**TASK ITEM:**
Write out again, exactly, the lines below starting at the one with "let s1 := portCount p 10 1 s" and ending at the one with "if 65536 < rxBytes".
:: RECORD EXTRACTS
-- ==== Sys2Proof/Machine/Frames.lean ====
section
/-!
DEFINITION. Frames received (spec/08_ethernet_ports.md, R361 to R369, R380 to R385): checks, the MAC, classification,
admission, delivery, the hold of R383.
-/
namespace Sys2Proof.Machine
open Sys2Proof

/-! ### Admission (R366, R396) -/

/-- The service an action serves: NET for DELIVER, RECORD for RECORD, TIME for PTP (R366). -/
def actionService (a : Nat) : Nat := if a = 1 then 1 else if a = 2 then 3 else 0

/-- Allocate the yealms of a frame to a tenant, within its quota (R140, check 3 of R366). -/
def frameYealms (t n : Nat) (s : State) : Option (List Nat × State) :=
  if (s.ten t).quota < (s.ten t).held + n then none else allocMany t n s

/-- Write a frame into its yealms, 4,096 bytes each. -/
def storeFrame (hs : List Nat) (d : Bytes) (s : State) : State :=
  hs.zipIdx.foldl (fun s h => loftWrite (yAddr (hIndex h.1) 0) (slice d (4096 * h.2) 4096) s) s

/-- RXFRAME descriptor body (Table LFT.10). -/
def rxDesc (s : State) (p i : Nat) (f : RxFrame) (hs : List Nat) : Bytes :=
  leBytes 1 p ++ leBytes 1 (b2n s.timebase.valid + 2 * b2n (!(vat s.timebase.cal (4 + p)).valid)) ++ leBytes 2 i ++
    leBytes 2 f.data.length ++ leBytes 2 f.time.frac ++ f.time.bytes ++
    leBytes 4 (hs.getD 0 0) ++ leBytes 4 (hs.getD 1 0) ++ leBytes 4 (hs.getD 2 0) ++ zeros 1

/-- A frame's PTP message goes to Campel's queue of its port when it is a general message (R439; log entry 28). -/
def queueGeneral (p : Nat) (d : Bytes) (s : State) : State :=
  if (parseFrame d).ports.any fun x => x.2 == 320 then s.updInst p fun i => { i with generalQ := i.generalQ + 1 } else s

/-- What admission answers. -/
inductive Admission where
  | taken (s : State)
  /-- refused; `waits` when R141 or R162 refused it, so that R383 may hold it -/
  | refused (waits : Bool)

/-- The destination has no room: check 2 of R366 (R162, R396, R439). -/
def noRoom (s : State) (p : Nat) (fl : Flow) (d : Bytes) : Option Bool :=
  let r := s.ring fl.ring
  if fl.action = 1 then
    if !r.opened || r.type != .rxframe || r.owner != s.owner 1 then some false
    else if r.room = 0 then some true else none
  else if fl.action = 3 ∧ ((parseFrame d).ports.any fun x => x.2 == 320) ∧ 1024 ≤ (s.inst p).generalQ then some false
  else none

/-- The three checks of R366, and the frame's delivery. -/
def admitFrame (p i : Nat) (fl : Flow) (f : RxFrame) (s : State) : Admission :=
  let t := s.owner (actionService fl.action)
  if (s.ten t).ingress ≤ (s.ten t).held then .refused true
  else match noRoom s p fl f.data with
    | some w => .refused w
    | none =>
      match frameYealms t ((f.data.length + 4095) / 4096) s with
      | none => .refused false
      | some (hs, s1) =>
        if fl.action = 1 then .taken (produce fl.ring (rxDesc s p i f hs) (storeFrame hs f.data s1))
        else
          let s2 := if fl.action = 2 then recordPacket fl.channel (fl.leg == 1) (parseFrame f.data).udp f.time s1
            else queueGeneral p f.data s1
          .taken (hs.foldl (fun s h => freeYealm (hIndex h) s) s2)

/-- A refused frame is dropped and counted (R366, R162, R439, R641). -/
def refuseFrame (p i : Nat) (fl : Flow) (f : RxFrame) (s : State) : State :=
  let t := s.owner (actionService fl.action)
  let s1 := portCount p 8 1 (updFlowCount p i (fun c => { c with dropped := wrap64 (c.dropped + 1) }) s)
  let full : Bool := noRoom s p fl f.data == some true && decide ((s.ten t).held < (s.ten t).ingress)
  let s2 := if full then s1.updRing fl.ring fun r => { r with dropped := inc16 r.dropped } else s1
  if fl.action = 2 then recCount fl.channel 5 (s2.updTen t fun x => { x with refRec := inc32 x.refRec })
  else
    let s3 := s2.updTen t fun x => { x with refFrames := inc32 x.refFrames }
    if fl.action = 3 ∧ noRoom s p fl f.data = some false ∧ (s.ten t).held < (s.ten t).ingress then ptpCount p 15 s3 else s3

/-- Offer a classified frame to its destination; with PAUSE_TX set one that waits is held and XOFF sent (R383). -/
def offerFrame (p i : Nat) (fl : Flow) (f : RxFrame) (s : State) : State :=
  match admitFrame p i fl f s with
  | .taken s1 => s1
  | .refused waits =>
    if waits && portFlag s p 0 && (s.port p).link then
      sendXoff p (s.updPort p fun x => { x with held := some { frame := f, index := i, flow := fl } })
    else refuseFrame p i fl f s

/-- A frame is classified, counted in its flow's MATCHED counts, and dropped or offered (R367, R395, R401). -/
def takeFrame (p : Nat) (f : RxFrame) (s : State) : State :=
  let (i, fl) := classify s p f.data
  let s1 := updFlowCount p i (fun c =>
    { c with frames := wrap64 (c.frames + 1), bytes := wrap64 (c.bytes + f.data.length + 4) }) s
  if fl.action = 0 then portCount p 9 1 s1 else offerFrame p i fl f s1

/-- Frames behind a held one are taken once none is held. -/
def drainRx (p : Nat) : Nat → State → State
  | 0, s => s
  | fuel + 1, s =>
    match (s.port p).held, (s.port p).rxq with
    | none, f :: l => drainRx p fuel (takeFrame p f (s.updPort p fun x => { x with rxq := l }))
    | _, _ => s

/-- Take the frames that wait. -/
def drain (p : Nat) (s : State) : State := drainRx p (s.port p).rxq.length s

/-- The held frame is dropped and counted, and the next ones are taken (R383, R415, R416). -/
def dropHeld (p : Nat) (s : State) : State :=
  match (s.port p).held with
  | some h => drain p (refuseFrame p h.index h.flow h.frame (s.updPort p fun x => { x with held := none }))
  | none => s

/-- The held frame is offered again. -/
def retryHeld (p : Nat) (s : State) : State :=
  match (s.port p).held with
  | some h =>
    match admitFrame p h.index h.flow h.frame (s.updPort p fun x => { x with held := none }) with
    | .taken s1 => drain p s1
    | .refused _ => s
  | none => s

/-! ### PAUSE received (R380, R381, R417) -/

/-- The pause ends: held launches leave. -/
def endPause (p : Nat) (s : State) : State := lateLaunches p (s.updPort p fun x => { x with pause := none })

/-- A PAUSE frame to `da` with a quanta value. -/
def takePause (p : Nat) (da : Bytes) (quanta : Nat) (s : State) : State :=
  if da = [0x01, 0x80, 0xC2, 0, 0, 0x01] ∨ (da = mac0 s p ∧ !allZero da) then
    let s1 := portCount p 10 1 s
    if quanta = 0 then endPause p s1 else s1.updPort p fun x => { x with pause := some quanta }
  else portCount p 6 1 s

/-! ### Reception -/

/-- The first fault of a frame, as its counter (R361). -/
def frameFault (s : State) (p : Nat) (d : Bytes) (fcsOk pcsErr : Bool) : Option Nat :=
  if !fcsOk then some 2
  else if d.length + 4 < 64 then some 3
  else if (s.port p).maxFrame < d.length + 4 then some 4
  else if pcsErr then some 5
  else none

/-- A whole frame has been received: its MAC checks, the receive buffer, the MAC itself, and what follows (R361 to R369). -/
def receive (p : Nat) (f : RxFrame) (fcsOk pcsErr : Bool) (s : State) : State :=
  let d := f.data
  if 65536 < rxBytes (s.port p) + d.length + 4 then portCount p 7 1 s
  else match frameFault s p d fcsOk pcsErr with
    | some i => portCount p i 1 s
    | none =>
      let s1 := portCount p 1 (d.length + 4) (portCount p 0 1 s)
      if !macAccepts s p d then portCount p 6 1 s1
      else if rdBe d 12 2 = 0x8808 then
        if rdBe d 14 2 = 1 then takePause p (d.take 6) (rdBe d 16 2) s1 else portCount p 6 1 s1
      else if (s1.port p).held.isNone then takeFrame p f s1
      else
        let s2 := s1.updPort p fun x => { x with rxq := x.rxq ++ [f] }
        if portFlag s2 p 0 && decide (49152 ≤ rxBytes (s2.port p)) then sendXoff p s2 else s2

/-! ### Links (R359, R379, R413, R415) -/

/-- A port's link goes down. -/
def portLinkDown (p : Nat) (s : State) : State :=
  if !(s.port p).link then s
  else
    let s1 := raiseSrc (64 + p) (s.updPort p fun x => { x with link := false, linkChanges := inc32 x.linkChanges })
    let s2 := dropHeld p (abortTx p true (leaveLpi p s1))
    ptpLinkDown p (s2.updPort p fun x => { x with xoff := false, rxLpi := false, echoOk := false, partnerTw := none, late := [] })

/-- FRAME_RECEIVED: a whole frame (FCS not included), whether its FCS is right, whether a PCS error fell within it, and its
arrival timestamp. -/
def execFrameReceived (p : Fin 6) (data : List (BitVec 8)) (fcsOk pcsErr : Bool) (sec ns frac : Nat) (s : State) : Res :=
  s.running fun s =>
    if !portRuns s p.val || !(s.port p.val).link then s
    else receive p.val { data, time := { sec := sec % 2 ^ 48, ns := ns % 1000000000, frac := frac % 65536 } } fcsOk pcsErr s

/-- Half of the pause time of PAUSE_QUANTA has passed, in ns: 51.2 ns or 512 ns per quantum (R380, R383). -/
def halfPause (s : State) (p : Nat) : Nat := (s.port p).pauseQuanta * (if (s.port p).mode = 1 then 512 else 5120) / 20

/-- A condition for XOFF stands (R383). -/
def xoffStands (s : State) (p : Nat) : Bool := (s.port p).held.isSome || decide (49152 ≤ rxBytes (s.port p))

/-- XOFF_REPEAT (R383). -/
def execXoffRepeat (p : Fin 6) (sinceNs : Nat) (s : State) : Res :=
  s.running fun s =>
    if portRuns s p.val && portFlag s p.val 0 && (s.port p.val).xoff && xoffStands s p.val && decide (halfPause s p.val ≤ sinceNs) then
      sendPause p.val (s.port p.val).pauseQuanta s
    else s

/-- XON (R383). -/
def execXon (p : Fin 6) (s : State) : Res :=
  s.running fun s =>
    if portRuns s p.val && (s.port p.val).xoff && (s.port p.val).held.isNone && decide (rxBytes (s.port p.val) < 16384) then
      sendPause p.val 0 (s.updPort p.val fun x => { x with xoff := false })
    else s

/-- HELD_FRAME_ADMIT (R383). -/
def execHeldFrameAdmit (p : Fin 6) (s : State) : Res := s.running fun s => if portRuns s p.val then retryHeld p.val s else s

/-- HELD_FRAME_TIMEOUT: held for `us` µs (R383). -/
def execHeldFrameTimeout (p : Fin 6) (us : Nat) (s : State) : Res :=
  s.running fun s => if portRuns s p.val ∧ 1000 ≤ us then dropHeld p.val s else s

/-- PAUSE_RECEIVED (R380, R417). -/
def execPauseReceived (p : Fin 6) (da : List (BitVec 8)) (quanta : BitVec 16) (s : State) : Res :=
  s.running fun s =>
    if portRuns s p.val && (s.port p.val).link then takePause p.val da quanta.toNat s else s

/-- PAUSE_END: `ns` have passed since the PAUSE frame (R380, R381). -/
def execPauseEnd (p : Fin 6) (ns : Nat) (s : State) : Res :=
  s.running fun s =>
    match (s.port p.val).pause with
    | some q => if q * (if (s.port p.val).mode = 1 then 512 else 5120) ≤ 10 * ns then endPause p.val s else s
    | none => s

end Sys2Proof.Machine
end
::::
**EXERCISE OUTPUT:**
    let s1 := portCount p 10 1 s
    if quanta = 0 then endPause p s1 else s1.updPort p fun x => { x with pause := some quanta }
  else portCount p 6 1 s

/-! ### Reception -/

/-- The first fault of a frame, as its counter (R361). -/
def frameFault (s : State) (p : Nat) (d : Bytes) (fcsOk pcsErr : Bool) : Option Nat :=
  if !fcsOk then some 2
  else if d.length + 4 < 64 then some 3
  else if (s.port p).maxFrame < d.length + 4 then some 4
  else if pcsErr then some 5
  else none

/-- A whole frame has been received: its MAC checks, the receive buffer, the MAC itself, and what follows (R361 to R369). -/
def receive (p : Nat) (f : RxFrame) (fcsOk pcsErr : Bool) (s : State) : State :=
  let d := f.data
  if 65536 < rxBytes (s.port p) + d.length + 4 then portCount p 7 1 s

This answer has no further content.